Aggregate Functions (Frequency Estimation) , Window Functions

# APPROX_TOP_K¶

Uses Space-Saving to return an approximation of the most frequent values in the input, along with their approximate frequencies.

The output is a JSON array of arrays. In the inner arrays, the first entry is a value in the input, and the second entry corresponds to its estimated frequency in the input. The outer array contains k items, sorted by descending frequency.

## Syntax¶

Aggregate function

APPROX_TOP_K( <expr> [ , <k> [ , <counters> ] ] )


Window function

APPROX_TOP_K( <expr> [ , <k> [ , <counters> ] ] ) OVER ( [ PARTITION BY <expr4> ] )


## Arguments¶

• expr: The expression (e.g. column name) for which you want to find the most common values.

• k: The number of values whose counts you want approximated.
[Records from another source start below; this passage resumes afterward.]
-- ==== Sys2Proof/Machine/LoadChecks.lean ====
section
/-!
DEFINITION. The checks of the configuration image at step 7 beside those of the heddle table (R549 and the rules that its table
names). Each judges the state that holds the image as LOAD would leave it.
-/
namespace Sys2Proof.Machine

def inRange (lo hi v : Nat) : Bool := decide (lo ≤ v ∧ v ≤ hi)

/-! ## Group 0x02: cycle classes (R32, R33, R41, R110) -/

/-- The settings of an enabled class that break their ranges. -/
def State.classBad (s : State) (k : Nat) : Bool :=
  let t := s.period k
  let n := s.fget (CLS_CFG_N k)
  (k != 0 && !(inRange 1 1000 n && decide (s.fget (CLS_CFG_PHASE k) < n))) ||
    decide (s.dshed k < 5 ∨ t < 2 * s.dshed k) || decide (t < 4 * s.guard k) ||
    decide (s.dout k < s.dshed k + 50 ∨ t < s.dout k + 20) || !inRange 1 100 (s.fget (BEAT_TO_TO_PCT k))

/-- D of a channel pipeline in µs: ceil of TAU + 1/f + 3 µs, with TAU in 62.5 ns (R188). -/
def State.pipeDelay (s : State) (p : Nat) : Nat :=
  let d := decProduct (s.pipe p).stages
  3 + (s.fget (SE_PIPE_TAU_TAU p) * 400000 + 16 * 1000000 * d + 16 * 400000 - 1) / (16 * 400000)

/-- An enabled pipeline of an input channel. -/
def State.inputPipe (s : State) (p : Nat) : Bool := decide (p < 16) && s.flag (SE_PIPE_CFG_EN p) && ucInput (s.ucMode p)

/-- The delivery delay of the readback of an output channel in µs (R224). -/
abbrev readbackDelay : Nat := 60

/-- A class reads a channel pipeline, or the readback of an output channel, whose delivery delay exceeds its Dshed (R41, R224). -/
def State.delayBad (s : State) : Bool :=
  (List.range 16).any (fun p => s.inputPipe p && (s.readers p).any (fun k => decide (s.dshed k < s.pipeDelay p))) ||
    s.validEntries.any (fun e => hInput e.2 && hSrctype e.2 == 1 && ucOutput (s.ucMode (hInstance e.2)) &&
      decide (s.dshed (hClass e.2) < readbackDelay))

def State.classesBad (s : State) : Bool :=
  !inRange 250 1000000 s.t0us || s.classesOn.any s.classBad || s.delayBad

/-! ## Group 0x03: strands (R34, R113, R142) -/

/-- The bits of PERM_WR that must be 0. -/
def permForbidden : BitVec 19 := 0x1FC01

def State.strandBad (s : State) (x : BitVec 4 × StrandCfg) : Bool :=
  popcount 4 x.1.toNat != 1 || (List.range 4).any (fun k => x.1.getLsbD k && !s.classOn k) ||
    !inRange 256 131072 x.2.stackSize || x.2.stackSize % 256 != 0 || x.2.permWr &&& permForbidden != 0

def State.strandsBad (s : State) (c : ConfigImage) : Bool := c.strands.length != 16 || c.strands.any s.strandBad

/-! ## Group 0x05: hedges (R345 to R360) -/

/-- The modules of a hedge, as the rest of their paths below it, numbered depth first (R345, R346). `fuel` bounds the levels. -/
def hedgePaths : Nat → List (List Nat) → Bool
  | 0, l => l == [[]]
  | fuel + 1, l =>
    l == [[]] ||
      (let m := (l.map (fun p => p.headD 0 + 1)).foldl max 0
       let part := fun j => (l.filter (fun p => p.headD 4 == j)).map (·.drop 1)
       !l.contains [] && inRange 2 4 m &&
         l == (List.range m).flatMap (fun j => (part j).map (j :: ·)) && (List.range m).all (fun j => hedgePaths fuel (part j)))

def pathDepth (paths : List (List Nat)) : Nat := (paths.map (·.length)).foldl max 0

def State.structureBad (s : State) (h : HedgeImage) : Bool :=
  !inRange 2 16 h.paths.length || h.paths.length != s.fget MEL_CFG_NMOD || !hedgePaths 4 h.paths ||
    pathDepth h.paths != s.fget MEL_CFG_DEPTH

/-- SLOT_ID names no module, or the UID bound to it is another one (R347). -/
def indexBad (h : HedgeImage) (slotId : Nat) : Bool :=
  decide (h.paths.length ≤ slotId) || h.uids.any (fun u => u.1.val == slotId && u.2 != Config.uid)

/-- The hedges of the structure, as paths. -/
def hedgesOf (paths : List (List Nat)) : List (List Nat) :=
  (paths.flatMap (fun p => (List.range p.length).map (p.take ·))).foldl (fun l q => if l.contains q then l else l ++ [q]) []

/-- A module lies in member `j` of the hedge at path `q`. -/
def liesIn (paths : List (List Nat)) (q : List Nat) (j m : Nat) : Bool := ((paths[m]?).getD []).take (q.length + 1) == q ++ [j]

/-- The members of the hedge at path `q`. -/
def memberCount (paths : List (List Nat)) (q : List Nat) : Nat :=
  ((List.range 4).filter (fun j => (List.range paths.length).any (liesIn paths q j))).length

/-- A link joins member `j` and member 0 of the hedge at path `q`. -/
def joins (paths : List (List Nat)) (q : List Nat) (j : Nat) (x : HedgeLink) : Bool :=
  (liesIn paths q j x.mod1 && liesIn paths q 0 x.mod2) || (liesIn paths q j x.mod2 && liesIn paths q 0 x.mod1)

/-- The ends of the links as module × 4 + port. -/
def linkEnds (l : List HedgeLink) : List Nat := l.flatMap (fun x => [4 * x.mod1.val + x.port1.val, 4 * x.mod2.val + x.port2.val])

def noRepeat : List Nat → Bool
  | [] => true
  | x :: l => !l.contains x && noRepeat l

/-- The link map breaks R348. -/
def linksBad (h : HedgeImage) : Bool :=
  h.links.length + 1 != h.paths.length || !noRepeat (linkEnds h.links) ||
    (linkEnds h.links).any (fun e => decide (h.paths.length ≤ e / 4)) ||
    (hedgesOf h.paths).any (fun q => (List.range (memberCount h.paths q)).any (fun j =>
      j != 0 && (h.links.filter (joins h.paths q j)).length != 1))

/-- The modules within `n` hops of a set of modules. -/
def reach (l : List HedgeLink) : Nat → List Nat → List Nat
  | 0, ms => ms
  | n + 1, ms =>
    reach l n (l.foldl (fun r x =>
      let a := ms.contains x.mod1.val
      let b := ms.contains x.mod2.val
      if a && !r.contains x.mod2.val then x.mod2.val :: r
      else if b && !r.contains x.mod1.val then x.mod1.val :: r else r) ms)

/-- The number of hops between two modules. -/
def hopCount (l : List HedgeLink) (a b : Nat) : Nat := ((List.range 16).find? (fun n => (reach l n [a]).contains b)).getD 15

/-- The largest number of hops from a module to any of `n` modules. -/
def hopsFrom (l : List HedgeLink) (n a : Nat) : Nat := ((List.range n).map (hopCount l a)).foldl max 0

/-- Pm and the largest hop count between two modules (R360, R368). -/
def hopsPm (h : HedgeImage) : Nat := hopsFrom h.links h.paths.length 0
def hopsMax (h : HedgeImage) : Nat := ((List.range h.paths.length).map (hopsFrom h.links h.paths.length)).foldl max 0

/-- An import entry carries what its owner entry carries (R354). -/
def importMatches (e o : HEntry) : Bool :=
  hKind e == hKind o && hClass e == hClass o && hOwner e == hOwner o && hReadpol e == hReadpol o && hBeat e == hBeat o &&
    hCount e == hCount o && hSwidx e == hSwidx o && !hMirror e

/-- A record whose owner entry is invalid or may not be imported, or whose entries do not match (R355). -/
def State.importBad (s : State) (r : ImportRec) : Bool :=
  let e := tget 0 s.heddle r.entry
  !hValid e || !hValid r.remote || !([1, 2, 4, 5].contains (hKind r.remote)) || hShared r.remote ||
    hOwner r.remote / 16 != r.owner.val || !importMatches e r.remote

/-- The valid entries that another module owns. -/
def State.imported (s : State) : List (Nat × HEntry) :=
  s.validEntries.filter (fun e => !hInput e.2 && !hShared e.2 && hOwner e.2 / 16 != s.member)

/-- Import records break R354 or R355, or the table of another module has entries that overlap (R85). -/
def State.importsBad (s : State) (h : HedgeImage) : Bool :=
  decide (4096 < h.imports.length) || h.imports.any s.importBad ||
    s.imported.any (fun e => !h.imports.any (fun r => r.entry == e.1)) || h.others.any tableOverlaps

/-- X of class `k` in ns (R360). -/
def exchangeBound (h : HedgeImage) (k : Nat) : Nat :=
  let x := (h.hops[k]?).getD (0, 0)
  500 * (x.1 + 2 * hopsPm h) + 22 * x.2

def State.exchangeBad (s : State) (h : HedgeImage) : Bool :=
  s.classesOn.any (fun k => decide (8000 * s.fget MEL_CFG_DEPTH < exchangeBound h k + 1000))

/-- The lowest hedge check that fails, as MEL_STAT.REASON codes it; 0 for none and for a single module (R368). -/
def State.hedgeReason (s : State) (c : ConfigImage) (slotId : Nat) : Nat :=
  let h := c.hedge
  if s.flag MEL_CFG_HEDGE = false then 0
  else if s.structureBad h then 1
  else if indexBad h slotId then 2
  else if linksBad h then 3
  else if s.importsBad h then 4
  else if s.exchangeBad h then 5
  else if decide (512 < h.transferMax) || !h.transferEnds then 6
  else 0

/-! ## Group 0x06: queues (R18, R30, R388, R410) -/

def State.queueBytes (s : State) (q : Nat) : Nat := 256 * 2 ^ s.fget (QUE_CFG_BUFSZ q)

/-- The buffer area of a queue: in DRAM or not, first address, bytes. -/
def State.queueArea (s : State) (q : Nat) : Bool × Nat × Nat :=
  (s.flag (QUE_BASE_DRAM q), 32 * s.fget (QUE_BASE_BASE q), s.fget (QUE_CFG_DEPTH q) * s.queueBytes q)

def areasMeet (a b : Bool × Nat × Nat) : Bool := a.1 == b.1 && decide (a.2.1 < b.2.1 + b.2.2 ∧ b.2.1 < a.2.1 + a.2.2)

/-- An area that leaves the general region, or for Q28 to Q31 the DRAM of the module. -/
def areaOut (q : Nat) (a : Bool × Nat × Nat) : Bool :=
  if a.1 then decide (q < 28 ∨ 0x80000000 < a.2.1 + a.2.2) else decide (a.2.1 < 0x10000000 ∨ 0x11A00000 < a.2.1 + a.2.2)

def State.queueBad (s : State) (q : Nat) : Bool :=
  let d := s.fget (QUE_CFG_DEPTH q)
  let m := s.fget (QUE_CFG_MAXFRAME q)
  let b := s.queueBytes q
  !inRange 16 1024 d || !inRange 64 65535 m || decide (d < (m + b - 1) / b) || (decide (q < 8) && m != 1522) ||
    areaOut q (s.queueArea q) || (List.range q).any (fun p => areasMeet (s.queueArea q) (s.queueArea p))

/-- An address of the DRAM window. -/
def inDram (a : Nat) : Bool := decide (0x80000000 ≤ a ∧ a < 0xC0000000)

/-- A result region of SE jobs or the delivery buffer of a message stream lies in DRAM (R18). -/
def bufferInDram (c : ConfigImage) : Bool :=
  c.strands.any (fun x => x.2.regions.any (fun r => inDram r.1 || inDram (r.1 + r.2 - 1))) ||
    c.streams.any (fun x => inDram x.2.bufAddr)

def State.queuesBad (s : State) (c : ConfigImage) : Bool :=
  bufferInDram c || decide (4096 < ((List.range 32).map (fun q => s.fget (QUE_CFG_DEPTH q))).sum) || (List.range 32).any s.queueBad

/-! ## Group 0x07: signal engines (R182, R192) -/

def decFactors (l : List Stage) : List Nat := l.filterMap (fun x => match x with
  | .dec d _ => some d
  | _ => none)

def beginsDec : List Stage → Bool
  | .dec _ _ :: _ => true
  | _ => false

/-- The pipeline of an input channel breaks R182. -/
def State.pipeBadRate (s : State) (p : Nat) : Bool :=
  let l := (s.pipe p).stages
  let d := decProduct l
  !beginsDec l || (decFactors l).any (fun x => !inRange 2 1000 x) || 400000 % d != 0 || !inRange 10 16000 (400000 / d)

def State.enginesBad (s : State) : Bool :=
  (List.range 16).any (fun p => s.inputPipe p && s.pipeBadRate p) ||
    (List.range 8).any (fun k => !withinLimit (s.engineLoad k))

/-! ## Group 0x08: universal and digital channels (R215, R217, R225, R226, R230, R233, R252, R253) -/

def ucModes : List Nat :=
  [0x00, 0x01, 0x02, 0x03, 0x04, 0x08, 0x09, 0x0A, 0x0B, 0x10, 0x11, 0x12, 0x13, 0x18, 0x20, 0x21, 0x22, 0x23, 0x24, 0x25, 0x26, 0x27,
   0x30, 0x38, 0x39, 0x3A]

def ucSharable : List Nat := [0x01, 0x02, 0x03, 0x04, 0x08, 0x0A, 0x20, 0x21, 0x22, 0x23, 0x24, 0x25, 0x26, 0x27, 0x38, 0x39]

def selBad (mode sel : Nat) : Bool := decide (4 < sel) || (decide (3 ≤ sel) && mode != 0x39 && mode != 0x3A)

/-- The x values of a table rise strictly: those of an output are the y values of its characteristic (R226). -/
def risesStrictly : List (Int × Int) → Bool
  | a :: b :: l => decide (a.1 < b.1) && risesStrictly (b :: l)
  | _ => true

def stageInverts : Stage → Bool
  | .table pts => risesStrictly pts
  | _ => true

/-- The output entries that name universal channel `n`. -/
def State.ucOutEntries (s : State) (n : Nat) : Nat :=
  (s.validEntries.filter (fun e => hOutput e.2 && hSrctype e.2 == 1 && hInstance e.2 == n)).length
For example, if you want to see the top 10 most common values, then set k to 10.

If k is omitted, the default is 1.

The maximum value is 100000 (100,000), and is automatically reduced if items cannot fit in the output.

• counters: This is the maximum number of distinct values that can be tracked at a time during the estimation process. For example, if counters is set to 100000, then the algorithm tracks 100,000 distinct values, attempting to keep the 100,000 most frequent values.

The maximum number of counters is 100000 (100,000).

expr4

This is the optional expression used to group rows into partitions.

## Usage Notes¶

• The approximation is more accurate if the number of counters is large, so in most cases counters should be considerably bigger than k. (Each counter uses only a small amount of memory, so increasing the number of counters is not expensive in terms of memory.)

• When used as a window function:

• This function does not support:

• ORDER BY sub-clause in the OVER() clause.

• Window frames.

## Examples¶

SELECT APPROX_TOP_K(C4) FROM lineitem;

--------------------+
APPROX_TOP_K(C4,3) |
--------------------|
[                  |
[                |
1,             |
124923         |
],               |
[                |
2,             |
107093         |
],               |
[                |
3,             |
89315          |
]                |
]                  |
--------------------+

WITH states AS (
SELECT approx_top_k(C4, 3, 5) AS state
FROM lineitem
)
SELECT value::INT AS value, value::INT AS frequency
FROM states, LATERAL FLATTEN(state);

-------+-----------+
VALUE | FREQUENCY |
-------+-----------|
1 |    124923 |
2 |    107093 |
3 |     89438 |
-------+-----------+